Prove that, if \(c\ge a\) and \(d\ge b\), then \[ ab+cd\ge bc+ad\,. \tag{\(*\)} \]

  1. If \(x\ge y\), use \((*)\) to show that \(x^2+y^2\ge 2xy\,\). If, further, \(x\ge z\) and \(y\ge z\), use \((*)\) to show that \(z^2+xy\ge xz+yz\) and deduce that \(x^2+y^2+z^2\ge xy+yz+zx\,\).

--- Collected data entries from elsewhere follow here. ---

/-- Of the management processor only the log mirror matters. -/
theorem State.Inv.frameMgmt
    {now freeCtr cores stewards clusters rings counters net accts power fabric parts totals dict ports store field trust boot jtag pins pending}
    {inbox running queue ce de ur fatal lostCe lostDe lostUr ceUnits storms urUnits logCount}
    {slots fenced fencedDue fenceField fenceCauses} (h : s.Inv) :
    State.Inv ⟨now, freeCtr, cores, stewards, clusters, rings, counters, net, accts, power, fabric,
      s.dram, ⟨inbox, running, queue, ce, de, ur, fatal, lostCe, lostDe, lostUr, ceUnits, storms, urUnits, logCount, s.mgmt.mirror,
        slots, fenced, fencedDue, fenceField, fenceCauses⟩, parts, totals, dict, ports, store, field,
      s.fw, trust, boot, jtag, pins, pending⟩ := h

/-- Of the firmware only the fuses matter, and of them the counts of R340 and R350. -/
theorem State.Inv.fuse {fuses : Fuses}
    {now freeCtr cores stewards clusters rings counters net accts power fabric parts totals dict ports store field trust boot jtag pins pending}
    {flash hold holdDie state cause progress cmd recovery inRecovery recOwner version svn measure up upSince bootSource}
    (h : s.Inv) (ho : fuses.openings ≤ 8) (hs : fuses.svn ≤ 32) :
    State.Inv ⟨now, freeCtr, cores, stewards, clusters, rings, counters, net, accts, power, fabric,
      s.dram, s.mgmt, parts, totals, dict, ports, store, field,
      ⟨fuses, flash, hold, holdDie, state, cause, progress, cmd, recovery, inRecovery, recOwner, version, svn, measure, up, upSince, bootSource⟩, trust, boot, jtag, pins, pending⟩ :=
  ⟨h.wf, h.mirror_length, ho, hs⟩

theorem State.Inv.frameFw
    {now freeCtr cores stewards clusters rings counters net accts power fabric parts totals dict ports store field trust boot jtag pins pending}
    {flash hold holdDie state cause progress cmd recovery inRecovery recOwner version svn measure up upSince bootSource}
    (h : s.Inv) :
    State.Inv ⟨now, freeCtr, cores, stewards, clusters, rings, counters, net, accts, power, fabric,
      s.dram, s.mgmt, parts, totals, dict, ports, store, field,
      ⟨s.fw.fuses, flash, hold, holdDie, state, cause, progress, cmd, recovery, inRecovery, recOwner, version, svn, measure, up, upSince, bootSource⟩, trust, boot, jtag, pins, pending⟩ := h

theorem State.Inv.ite {c : Prop} [Decidable c] (hs : s.Inv) (ht : t.Inv) : (if c then s else t : State).Inv := by split <;> assumption

/-- The first branch goes on from the second. -/
theorem State.Inv.iteThen {c : Prop} [Decidable c] (ht : t.Inv) (hs : t.Inv → s.Inv) : (if c then s else t : State).Inv := .ite (hs ht) ht

/-- The second branch goes on from the first. -/
theorem State.Inv.iteElse {c : Prop} [Decidable c] (hs : s.Inv) (ht : s.Inv → t.Inv) : (if c then s else t : State).Inv := .ite hs (ht hs)

theorem State.Inv.fst_ite {α : Type} {c : Prop} [Decidable c] {x y : State × α} (hx : x.1.Inv) (hy : y.1.Inv) : (if c then x else y).1.Inv := by
  split <;> assumption

theorem State.Inv.snd_ite {α : Type} {c : Prop} [Decidable c] {x y : α × State} (hx : x.2.Inv) (hy : y.2.Inv) : (if c then x else y).2.Inv := by
  split <;> assumption

theorem State.Inv.foldl {α : Type} {f : State → α → State} {l : List α} (h : s.Inv) (hf : ∀ s a, s.Inv → (f s a).Inv) : (l.foldl f s).Inv :=
  foldl_inv l s h fun s a _ => hf s a


/-! ### Memory, free values, events, errors and the log -/

theorem State.Inv.setCore {cl c v} (h : s.Inv) : (s.setCore cl c v).Inv := h.frame

theorem State.Inv.setStew {cl v} (h : s.Inv) : (s.setStew cl v).Inv := h.frame

theorem State.Inv.setClu {cl v} (h : s.Inv) : (s.setClu cl v).Inv := h.frame

theorem State.Inv.setRing {cl n v} (h : s.Inv) : (s.setRing cl n v).Inv := h.frame

theorem State.Inv.setCtr {name v} (h : s.Inv) : (s.setCtr name v).Inv := h.frame

theorem State.Inv.setAcct {a v} (h : s.Inv) : (s.setAcct a v).Inv := h.frame

theorem State.Inv.setPart {p v} (h : s.Inv) : (s.setPart p v).Inv := h.frame

theorem State.Inv.setFn {f v} (h : s.Inv) : (s.setFn f v).Inv := h.frame

theorem State.Inv.setSema {k v} (h : s.Inv) : (s.setSema k v).Inv := h.frame

theorem State.Inv.setLink {l v} (h : s.Inv) : (s.setLink l v).Inv := h.frame

theorem State.Inv.setSport {k v} (h : s.Inv) : (s.setSport k v).Inv := h.frame

theorem State.Inv.setPhy {i v} (h : s.Inv) : (s.setPhy i v).Inv := h.frame

theorem State.Inv.setMapEntry {i v} (h : s.Inv) : (s.setMapEntry i v).Inv := h.frame

theorem State.Inv.setObj {idx sub v} (h : s.Inv) : (s.setObj idx sub v).Inv := h.frame

/-- R248: DRAM takes words in their canonical form only. -/
theorem State.Inv.setDram {m} (h : s.Inv) (hm : m.wf = true) : (s.setDram m).Inv := ⟨hm, h.mirror_length, h.openings_le, h.svn_le⟩

theorem State.Inv.dramWr {a bs poison} (h : s.Inv) : (s.dramWr a bs poison).Inv := by
  refine h.setDram ?_
  split
  · exact Mem.poison_wf _ _ h.wf
  · exact Mem.writeOpt_wf _ _ h.wf

theorem State.Inv.dramBytesWr {a bs} (h : s.Inv) : (s.dramBytesWr a bs).Inv := h.foldl fun _ _ h => h.dramWr

theorem State.Inv.fresh (h : s.Inv) : s.fresh.2.Inv := h.frame

theorem State.Inv.pushEv {cl r} (h : s.Inv) : (s.pushEv cl r).Inv := h.setStew

theorem State.Inv.fnEvent {f r} (h : s.Inv) : (s.fnEvent f r).Inv := h.setFn

theorem State.Inv.hostEv {p code die unit detail aux} (h : s.Inv) : (s.hostEv p code die unit detail aux).Inv := by
  unfold State.hostEv
  split
  · exact h.fnEvent
  · exact h

theorem State.Inv.devEv {code die unit detail aux} (h : s.Inv) : (s.devEv code die unit detail aux).Inv := h.fnEvent.fnEvent

/-- R335: the mirror keeps the last 256 records. -/
theorem State.Inv.logRec {r} (h : s.Inv) : (s.logRec r).Inv := by
  refine ⟨h.wf, ?_, h.openings_le, h.svn_le⟩
  simp only [State.logRec, List.length_drop]
  omega

theorem State.Inv.logEvent {type part unit step detail aux} (h : s.Inv) : (s.logEvent type part unit step detail aux).Inv := h.logRec

theorem State.Inv.raise {e sc} (h : s.Inv) : (s.raise e sc).Inv := h.frameMgmt

theorem State.Inv.refusal {unit part addr status} (h : s.Inv) : (s.refusal unit part addr status).Inv := h.raise

theorem State.Inv.wordErrors {m key a n source unit part cls} (h : s.Inv) : (s.wordErrors m key a n source unit part cls).Inv := by
  unfold State.wordErrors
  refine h.foldl fun _ _ h => ?_
  dsimp only
  split
  · exact h.raise
  · exact h.raise
  · exact h

theorem State.Inv.send {k} (h : s.Inv) : (s.send k).Inv := h.frame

Prove that the inequality \(x^2+y^2+z^2\ge xy+yz+zx\,\) holds for all \(x\), \(y\) and \(z\).
  2. Show similarly that the inequality \[\frac st +\frac tr +\frac rs +\frac ts +\frac rt +\frac sr \ge 6\] holds for all positive \(r\), \(s\) and \(t\).

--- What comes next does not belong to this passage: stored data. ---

theorem loggedStep_idt {s : State} {root base : Word} {limit : BitVec 16} (h : Holds s (.idt root base limit)) :
    LoggedStep s (s.beginTable .idt root base limit) := by
  intro log
  refine ⟨[], ?_⟩
  rw [List.append_nil, State.withReadLog_beginTable]
  exact step_of_holds_idt (by exact h)

/-- The TABLE frame that a table command starts with (R572). -/
def firstTableFrame (kind : TableKind) (root base : Word) (limit : BitVec 16) : TableFrame where
  kind := kind
  root := root
  base := base
  limit := limit
  buf := none
  off := 0
  segs := []
  gates := []

/-- The state that decodes the table of `t`. -/
def State.decoding (s : State) (t : TableFrame) : State :=
  { s with walk := none, range := none, table := some t }

/-- Undisturbed, a table command whose bytes all translate reads its table (R572, R610). -/
theorem loggedRun_beginTable {s : State} (hs : Undisturbed s) (hinaccessible : s.inaccessible = []) (kind : TableKind)
    {root base : Word} {limit : BitVec 16} (h : AllTranslate s root base (limit.toNat + 1)) :
    ∃ buf, TranslatedBytes s root base (limit.toNat + 1) buf ∧
      LoggedRun (s.beginTable kind root base limit)
        (s.decoding { firstTableFrame kind root base limit with buf := some buf }) := by
  have hguest : State.guest { s with table := some (firstTableFrame kind root base limit) } = s.guest := rfl
  have hlength : (BitVec.ofNat 64 (limit.toNat + 1)).toNat = limit.toNat + 1 := by
    rw [BitVec.toNat_ofNat, Nat.mod_eq_of_lt (by omega)]
  rw [← hlength, ← allTranslate_iff_of_guest_eq hguest] at h
  obtain ⟨buf, hbuf, hrun⟩ := loggedRun_range (s := { s with table := some (firstTableFrame kind root base limit) }) hs
    hinaccessible
    { root := root, cur := base, remaining := BitVec.ofNat 64 (limit.toNat + 1), out := [], copy := none } h
  rw [hlength, translatedBytes_iff_of_guest_eq hguest] at hbuf
  exact ⟨buf, hbuf, hrun⟩

end Sys2Proof.Machine

namespace Sys2Proof.Certificates

open Sys2Proof.Machine Sys2Proof.Safety

/-- Settles O43: from the table one step for each gate (`runsTo_idt`); before it, in the whole command, the READ of its
bytes (`loggedRun_beginTable`). -/
theorem idtDecodesEverySixteenBytes : Obligations.IdtDecodesEverySixteenBytes := by
  refine ⟨fun s t buf hwalk hrange htable hbuf hkind hlength hoff hgates =>
    ⟨by rw [length_idtProcedure, hlength, TableFrame.bytes],
      _, runsTo_idtProcedure hwalk hrange htable hbuf hkind hlength hoff hgates⟩, ?_⟩
  intro s root base limit _ hholds hundisturbed hinaccessible htranslate
  obtain ⟨buf, hbytes, hread⟩ := loggedRun_beginTable hundisturbed hinaccessible .idt htranslate
  obtain ⟨m, events, hrun⟩ := LoggedRun.runsTo (.head (loggedStep_idt hholds) hread) s.readLog
  have hdecode := runsTo_idtProcedure
    (s := (s.decoding { firstTableFrame .idt root base limit with buf := some buf }).withReadLog (s.readLog ++ events))
    rfl rfl rfl rfl rfl hbytes.1 rfl rfl
  exact ⟨_, events, buf, hbytes, runsTo_trans hrun hdecode⟩

end Sys2Proof.Certificates

/-!
Decode and encode agree (spec/30_encoding.md R301, R302, R319, R323, R325): a command by the number that its bytes are, an
entry or a segment row by the bits that its mask in the dispatch table looks at.
-/

namespace Sys2Proof

/-! ### Words and their bytes -/

/-- The value of the leading bytes of a list, in two parts; bytes past its end count nothing. -/
theorem le_take_add (bs : List Byte) (j k : Nat) :
    le (bs.take (j + k)) = le (bs.take j) + 2 ^ (8 * j) * le ((bs.drop j).take k) := by
  rw [List.take_add, le_append]
  by_cases hj : j ≤ bs.length
  · rw [List.length_take_of_le hj]
  · simp [List.drop_of_length_le (not_le.mp hj).le, le]

theorem ofNat_le_bytesLE {w k : Nat} (hw : w = 8 * k) (v : BitVec w) : BitVec.ofNat w (le (bytesLE v.toNat k)) = v := by
  rw [le_bytesLE, ← hw, Nat.mod_eq_of_lt v.isLt, BitVec.ofNat_toNat, BitVec.setWidth_eq]

theorem toNat_ofNat_le {w : Nat} {bs : List Byte} (h : 8 * bs.length ≤ w) : (BitVec.ofNat w (le bs)).toNat = le bs := by
  rw [BitVec.toNat_ofNat, Nat.mod_eq_of_lt ((le_lt bs).trans_le (Nat.pow_le_pow_right (by decide) h))]

theorem bytesLE_ofNat_le_take {w k : Nat} {bs : List Byte} (hw : w = 8 * k) (h : k ≤ bs.length) :
    bytesLE (BitVec.ofNat w (le (bs.take k))).toNat k = bs.take k := by
  have hlength : (bs.take k).length = k := List.length_take_of_le h
  have hbytes := bytesLE_le (bs.take k)
  rwa [hlength, ← toNat_ofNat_le (w := w) (by omega)] at hbytes

/-- Lists of bytes of one length are equal where their values are. -/
theorem eq_of_le_eq {as bs : List Byte} (hlength : as.length = bs.length) (h : le as = le bs) : as = bs := by
  rw [← bytesLE_le as, ← bytesLE_le bs, hlength, h]

theorem take_bytesLE_append (v k : Nat) (rest : List Byte) : (bytesLE v k ++ rest).take k = bytesLE v k :=
  List.take_left' (length_bytesLE v k)

theorem take_bytesLE (v : Nat) {n k : Nat} (h : n ≤ k) : (bytesLE v k).take n = bytesLE v n := by
  induction k generalizing v n with
  | zero => rw [Nat.le_zero.mp h, List.take_zero, bytesLE]
  | succ k ih =>
    cases n with
    | zero => rfl
    | succ n => rw [bytesLE, List.take_succ_cons, ih _ (Nat.le_of_succ_le_succ h), bytesLE]

theorem field_eq_of_div_mod {w lo n : Nat} {v : BitVec w} {x : BitVec n} (h : v.toNat / 2 ^ lo % 2 ^ n = x.toNat) :
    field v lo n = x :=
  BitVec.eq_of_toNat_eq (by rw [field_toNat, bits_eq_div_mod, h])

/-! ### A row's test -/

/-- A row matches a word exactly where the word has the pattern's bits under the mask. -/
theorem matchesRow_iff {w mask pattern : Word} (hp : pattern &&& mask = pattern) :
    matchesRow w mask pattern = true ↔ ∀ i, mask.getLsbD i = true → w.getLsbD i = pattern.getLsbD i := by
  rw [matchesRow, beq_iff_eq]
  constructor
  · intro h i hi
    have hbit := congrArg (·.getLsbD i) h
    simpa [hi] using hbit
  · intro h
    refine BitVec.eq_of_getLsbD_eq fun i _ => ?_
    cases hi : mask.getLsbD i with
    | true => simp [h i hi, hi]
    | false =>
      have hbit := congrArg (·.getLsbD i) hp
      simp only [BitVec.getLsbD_and, hi, Bool.and_false] at hbit ⊢
      exact hbit

theorem getLsbD_present (i : Nat) : BitVec.getLsbD (0x01 : Word) i = true ↔ i = 0 :=
  (getLsbD_ofNat_two_pow_sub_two_pow (w := 64) (lo := 0) (hi := 1) (by decide) (by decide) i).trans (by omega)

theorem getLsbD_present_ps (i : Nat) : BitVec.getLsbD (0x81 : Word) i = true ↔ i = 0 ∨ i = 7 := by
  have hsplit : (0x81 : Word) = 0x01 ||| 0x80 := rfl
  rw [hsplit, BitVec.getLsbD_or, Bool.or_eq_true, getLsbD_present]
  exact or_congr_right (Machine.getLsbD_rsvd_l4 i)

/-- The not-present row of level 4 and the rows of level 1 look at P alone. -/
theorem matchesRow_present_iff {raw pattern : Word} (hp : pattern &&& 0x01 = pattern) :
    matchesRow raw 0x01 pattern = true ↔ bit raw 0 = bit pattern 0 := by
  simp only [matchesRow_iff hp, getLsbD_present, forall_eq]

/-- The other entry rows look at P and bit 7. -/
theorem matchesRow_present_ps_iff {raw pattern : Word} (hp : pattern &&& 0x81 = pattern) :
    matchesRow raw 0x81 pattern = true ↔ bit raw 0 = bit pattern 0 ∧ bit raw 7 = bit pattern 7 := by
  simp only [matchesRow_iff hp, getLsbD_present_ps, forall_eq_or_imp, forall_eq]

/-- Masking out the bits from `lo` to `lo + n - 1` leaves that field in its place. -/
theorem and_two_pow_sub_two_pow (v lo n : Nat) : v &&& (2 ^ (lo + n) - 2 ^ lo) = bits v lo n * 2 ^ lo := by
  apply Nat.eq_of_testBit_eq
  intro i
  rw [Nat.testBit_and, testBit_two_pow_sub_two_pow (by omega), Nat.testBit_mul_two_pow, testBit_bits]
  by_cases hlo : lo ≤ i
  · have hlt : i < lo + n ↔ i - lo < n := by omega
    simp [hlo, hlt, Nat.add_sub_cancel' hlo, Bool.and_comm]
  · simp [hlo]

/-- A row that looks at the `n` bits from `lo` up matches exactly where that field has the row's value. -/
theorem matchesRow_iff_field {w mask pattern : Word} {lo n p : Nat} (hmask : mask.toNat = 2 ^ (lo + n) - 2 ^ lo)
    (hpattern : pattern.toNat = p * 2 ^ lo) : matchesRow w mask pattern = true ↔ (field w lo n).toNat = p := by
  rw [matchesRow, beq_iff_eq, ← BitVec.toNat_inj, BitVec.toNat_and, hmask, hpattern, and_two_pow_sub_two_pow,
    field_toNat, Nat.mul_left_inj (Nat.two_pow_pos lo).ne']

/-- The rows of the system types look at the S bit and the type nibble (R323). -/
theorem matchesRow_type_iff {d pattern : Word} (hp : pattern.toNat % 2 ^ 40 = 0) :
    matchesRow d 0x00001F0000000000 pattern = true ↔ (field d 40 5).toNat = pattern.toNat / 2 ^ 40 :=
  matchesRow_iff_field rfl (by omega)

/-- The rows of data and code look at the S bit and bit 43, the top of the type nibble. -/
theorem matchesRow_data_iff {d : Word} :
    matchesRow d 0x0000180000000000 0x0000100000000000 = true ↔ (field d 43 2).toNat = 2 :=
  matchesRow_iff_field rfl rfl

Solution: \begin{align*} && \underbrace{(c-a)}_{\geq 0}\underbrace{(d-b)}_{\geq 0} & \geq 0 \\ \Leftrightarrow && cd -bc -ad + ab &\geq 0 \\ \Leftrightarrow && ab +cd &\geq bc+ad \\ \end{align*}

  1. Applying \((*)\) with \(c=d=x\) and \(a=b=y\) we obtain: \(x^2 + y^2 \geq xy + xy = 2xy\) Similarly, applying \((*)\) with \(c=x, d=y, a=b=z\) we obtain: \(z^2 + xy \geq zx+zy\) so \(x^2+y^2+z^2 \geq 2xy + z^2 \geq xy + zx+zy\) There was nothing special about our choice of ordering \(x,y,z\) so it is true for all \(x,y,z\)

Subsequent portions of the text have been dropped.